■ Task inputs ■
+ + + +
/-! ### The arms (R270, R271) -/

/-- What an opcode row answers: the state is kept, and only `NoOp` succeeds. -/
theorem exec_toInstr_eq (o : Opcode) (s : State) :
    exec o.toInstr s =
      .next (if o = .noOp then s.respond okResponse else s.raise .operationUndefined) := by
  rw [exec_toInstr_eq_finish, dispatchOpcode_eq]
  split
  · rw [StepResult.finish_ok]
  · rw [StepResult.finish_error]

/-- Settles O55: the answer of an opcode row asks only whether the row is `NoOp`. -/
theorem opcodeArms : Obligations.OpcodeArms := by
  refine fun s => ⟨?_, fun o undefined => ?_⟩
  · exact (exec_toInstr_eq .noOp s).trans (by rw [if_pos rfl])
  · rw [exec_toInstr_eq, if_neg undefined]

/-! ### The named opcodes (R272) -/

/-- The identifier byte of a named opcode is in `1..255`. -/
theorem opid_ne_zero (o : NamedOpcode) : opid o ≠ 0 := by
  have bound := (Config.opidPred o).isLt
  unfold opid
  bv_omega

theorem decodeOpcode_opid_ne_noOp (o : NamedOpcode) : decodeOpcode (opid o) ≠ .noOp :=
  mt (decodeOpcode_eq_noOp (opid o)).mp (opid_ne_zero o)

/-- Settles O57: the byte at `PC` selects an arm other than `NoOp`'s, entered past that byte. -/
theorem namedOpcodesAreUndefined : Obligations.NamedOpcodesAreUndefined := by
  intro s o low high named
  have ⟨_, undefinedArm⟩ := opcodeArms (s.setPc (s.pc + 1))
  rw [exec_step_inRange low high, named]
  exact undefinedArm _ (decodeOpcode_opid_ne_noOp o)

end Sys2Proof.Machine

/-! ### The exceptions: an error is not latched (60_exceptions.md R310) -/

namespace Sys2Proof.Machine

/-- A meaning that does not read the response before it: whatever that response was, the outcome is
the same, its own response included. -/
def IgnoresResponse (f : State → Result) : Prop :=
  ∀ (s : State) (r : Response), f (s.respond r) = f s

/-! ### Fetches: the bounds and the bytes are those of the buffer -/

theorem State.inBounds_respond (s : State) (r : Response) (addr : Int) (n : Nat) :
    (s.respond r).inBounds addr n = s.inBounds addr n := rfl

theorem State.fetch_respond (s : State) (r : Response) (cursor : Word) (n : Nat) (short : Result)
    (use : Nat → Result) : (s.respond r).fetch cursor n short use = s.fetch cursor n short use := by
  by_cases bounds : s.inBounds cursor.toInt n = true
  · rw [State.fetch_inBounds short use bounds]
    exact State.fetch_inBounds short use bounds
  · rw [State.fetch_short short use bounds]
    exact State.fetch_short short use bounds

theorem fetchUnsignedAt_ignoresResponse (pc : Word) (k : Nat) :
    IgnoresResponse fun s => s.fetchUnsignedAt pc k :=
  fun s r => s.fetch_respond r pc k _ _

theorem fetchAtPc_ignoresResponse (k : Nat) (deliver : Nat → Word) :
    IgnoresResponse fun s => s.fetchAtPc k deliver :=
  fun s r => s.fetch_respond r s.pc k _ _

theorem execFetchN_ignoresResponse (pc count : Word) : IgnoresResponse (execFetchN pc count) := by
  intro s r
  unfold execFetchN
  rw [State.inBounds_respond]
  split_ifs
  · rfl
  · rfl
  · rfl
  · rfl
  · exact s.fetch_respond r pc count.toNat _ _

theorem execFetchSigned_ignoresResponse (count : Word) :
    IgnoresResponse (execFetchSigned count) := by
  intro s r
  obtain ⟨k, deliver, routed⟩ := fetchSignedOfWidth_eq_fetchAtPc count.toNat
  have fetched := fetchAtPc_ignoresResponse k deliver s r
  simp only [execFetchSigned, routed, fetched, State.respond_raise]

theorem execFetchUnsigned_ignoresResponse (count : Word) :
    IgnoresResponse (execFetchUnsigned count) := by
  intro s r
  have fetched := fetchAtPc_ignoresResponse count.toNat (BitVec.ofNat 64) s r
  simp only [execFetchUnsigned, fetched, State.respond_raise]

/-! ### The sink: the answer taken is the environment's -/

theorem State.takeSinkAnswer_respond (s : State) (r : Response) :
    (s.respond r).takeSinkAnswer = s.takeSinkAnswer.respond r := by
  unfold State.takeSinkAnswer
  rw [State.respond_sinkAnswers]
  split
  · rfl
  · rfl

theorem State.sinkAnswer_respond (s : State) (r : Response) :
    (s.respond r).sinkAnswer = s.sinkAnswer := rfl

theorem State.sinkTakes_respond (s : State) (r : Response) (n : Nat) :
    (s.respond r).sinkTakes n = s.sinkTakes n := rfl

theorem State.sinkWrite_respond (s : State) (r : Response) (n : Nat) (value : Word) :
    (s.respond r).sinkWrite n value = s.sinkWrite n value := by
  simp [State.sinkWrite, State.takeSinkAnswer_respond, State.sinkAnswer_respond,
    State.sinkTakes_respond]

theorem sinkWrite_ignoresResponse (n : Nat) (value : Word) :
    IgnoresResponse fun s => .next (s.sinkWrite n value) :=
  fun s r => congrArg Host.Outcome.next (s.sinkWrite_respond r n value)

/-! ### The conversions -/

/-- A conversion passes the response on and computes the same pattern. -/
theorem FloatFormat.convert_respond (src dst : FloatFormat) (bits : Nat) (s : State)
    (r : Response) :
    src.convert dst bits (s.respond r) =
      ((src.convert dst bits s).1.respond r, (src.convert dst bits s).2) := by
  unfold FloatFormat.convert
  split
  · rfl
  split
  · rfl
  · rfl

theorem convert_ignoresResponse (src dst : FloatFormat) (bits : Nat) (k : Kind) :
    IgnoresResponse fun s =>
      (src.convert dst bits s).1.returnValue k (src.convert dst bits s).2 := by
  intro s r
  simp only [FloatFormat.convert_respond, State.returnValue_eq, State.respond_respond]

theorem execUpcast_ignoresResponse (source : KindTag) (p : Word) :
    IgnoresResponse (execUpcast source p) := by
  intro s r
  cases source with
  | unassigned n => rfl
  | kind k =>
    cases k
    case float32 => exact convert_ignoresResponse _ _ _ _ s r
    all_goals rfl

theorem downcastToInteger_ignoresResponse (c : CanonicalKind) (p : Word) (k : Kind) :
    IgnoresResponse (downcastToInteger c p k) := by
  intro s r
  cases c <;> rfl

theorem downcastToFloat_ignoresResponse (c : CanonicalKind) (p : Word) (k : Kind) :
    IgnoresResponse (downcastToFloat c p k) := by
  intro s r
  cases c with
  | uint64 | int64 => rfl
  | float64 => exact convert_ignoresResponse _ _ _ _ s r

theorem downcastStackValue_ignoresResponse (c : CanonicalKind) (p : Word) (target : KindTag) :
    IgnoresResponse (downcastStackValue c p target) := by
  intro s r
  simp only [downcastStackValue, State.returnValue_eq, State.respond_respond, State.respond_raise,
    downcastToInteger_ignoresResponse _ _ _ s r, downcastToFloat_ignoresResponse _ _ _ s r]

theorem execDowncast_ignoresResponse (source : KindTag) (p : Word) (target : KindTag) :
    IgnoresResponse (execDowncast source p target) := by
  intro s r
  simp only [execDowncast, downcastStackValue_ignoresResponse _ _ _ s r]

/-! ### The thread: `Step`s carry the response along, and the answer replaces it -/

/-- A `Step`'s answer with another response in its state and the same error. -/
def StepResult.respond (a : StepResult) (r : Response) : StepResult := (a.1.respond r, a.2)

theorem StepResult.finish_respond (a : StepResult) (r : Response) :
    StepResult.finish (a.respond r) = StepResult.finish a := by
  obtain ⟨t, _ | e⟩ := a
  · rfl
  · rfl

theorem State.stepOnce_respond (s : State) (r : Response) :
    (s.respond r).stepOnce = StepResult.respond s.stepOnce r := by
  by_cases inside : 0 ≤ s.pc.toInt ∧ s.pc.toInt < s.length
  · rw [State.stepOnce_inRange inside]
    exact State.stepOnce_inRange (s := s.respond r) inside
  · rw [State.stepOnce_outOfRange inside]
    exact State.stepOnce_outOfRange (s := s.respond r) inside

theorem State.stepUpTo_respond (n : Nat) (s : State) (r : Response) :
    State.stepUpTo n (s.respond r) = (State.stepUpTo n s).respond r := by
  induction n generalizing s with
  | zero => rfl
  | succ n ih =>
    rw [State.stepUpTo, State.stepUpTo, State.stepOnce_respond]
    obtain ⟨t, _ | e⟩ := s.stepOnce
    · exact ih t
    · rfl

theorem execStep_ignoresResponse : IgnoresResponse execStep := by
  intro s r
  rw [execStep, State.stepOnce_respond, StepResult.finish_respond, execStep]

theorem stepUpTo_ignoresResponse (n : Nat) :
    IgnoresResponse fun s => StepResult.finish (State.stepUpTo n s) := by
  intro s r
  simp only [State.stepUpTo_respond, StepResult.finish_respond]

/-! ### Every command (R310) -/

/-- Every command, by the shared operation it is made of; the others only write the response. -/
theorem exec_ignoresResponse (i : Instr) : IgnoresResponse (exec i) := by
  cases i
  case fetchU8 pc | fetchU16 pc | fetchU24 pc | fetchU32 pc | fetchU40 pc | fetchU48 pc
      | fetchU56 pc | fetchU64 pc =>
    exact fetchUnsignedAt_ignoresResponse pc _
  case fetchN pc count => exact execFetchN_ignoresResponse pc count
  case fetchI8 | fetchI16 | fetchI24 | fetchI32 | fetchI40 | fetchI48 | fetchI56 | fetchI64 =>
    exact fetchAtPc_ignoresResponse _ _
  case fetchSigned count => exact execFetchSigned_ignoresResponse count
  case fetchUnsigned count => exact execFetchUnsigned_ignoresResponse count
  case writeU8 v | writeU16 v | writeU24 v | writeU32 v | writeU40 v | writeU48 v | writeU56 v
      | writeU64 v | writeVarInt v =>
    exact sinkWrite_ignoresResponse _ v
  case upcast source p => exact execUpcast_ignoresResponse source p
  case downcast source p target => exact execDowncast_ignoresResponse source p target
  case step => exact execStep_ignoresResponse
  case run => exact fun s r => stepUpTo_ignoresResponse s.runBound s r
  case runFor n => exact stepUpTo_ignoresResponse n.toInt.toNat
  all_goals exact fun _ _ => rfl

/-- Settles O18: whatever response stands before it, error or success, a command overwrites it and
reads it nowhere. -/
theorem errorsAreNotSticky : Obligations.ErrorsAreNotSticky := exec_ignoresResponse

end Sys2Proof.Machine

/-! ### Reset (70_reset_and_hazards.md) -/

namespace Sys2Proof.Machine

/-- A reset at the port is taken from it and runs no command: the step is the hardware reset of the
state whose port holds the later inputs (R340, log 1). -/
theorem step_of_reset {s : State} {rest : List Input} (port : s.port = .reset :: rest) :
    step s = .next { s with port := rest }.hardReset := by
  rw [← State.takeInput_of_port port, step, port]

/-- Settles O7: the reset lays out the empty thread and copies the sink, the sink's answers and the
port, from which only the reset itself was taken. -/
theorem resetGivesTheEmptyThread : Obligations.ResetGivesTheEmptyThread := by
  intro s rest port
  refine ⟨_, step_of_reset port, ?pc, ?stack, ?len, ?buf, ?sink, ?sinkAnswers, ?port⟩
  case pc => exact State.hardReset_pc _
  case stack => exact State.hardReset_stack _
  case len => exact State.hardReset_len _
  case buf => exact State.hardReset_buf _
  case sink => exact State.hardReset_sink { s with port := rest }
  case sinkAnswers => exact State.hardReset_sinkAnswers { s with port := rest }
  case port => exact State.hardReset_port { s with port := rest }

end Sys2Proof.Machine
+ + + +
■ Problem ■
Filter the preceding entries down to the lines with "short".

■ Answer to the problem ■
theorem State.fetch_respond (s : State) (r : Response) (cursor : Word) (n : Nat) (short : Result)
    (use : Nat → Result) : (s.respond r).fetch cursor n short use = s.fetch cursor n short use := by
  · rw [State.fetch_inBounds short use bounds]
    exact State.fetch_inBounds short use bounds
  · rw [State.fetch_short short use bounds]
    exact State.fetch_short short use bounds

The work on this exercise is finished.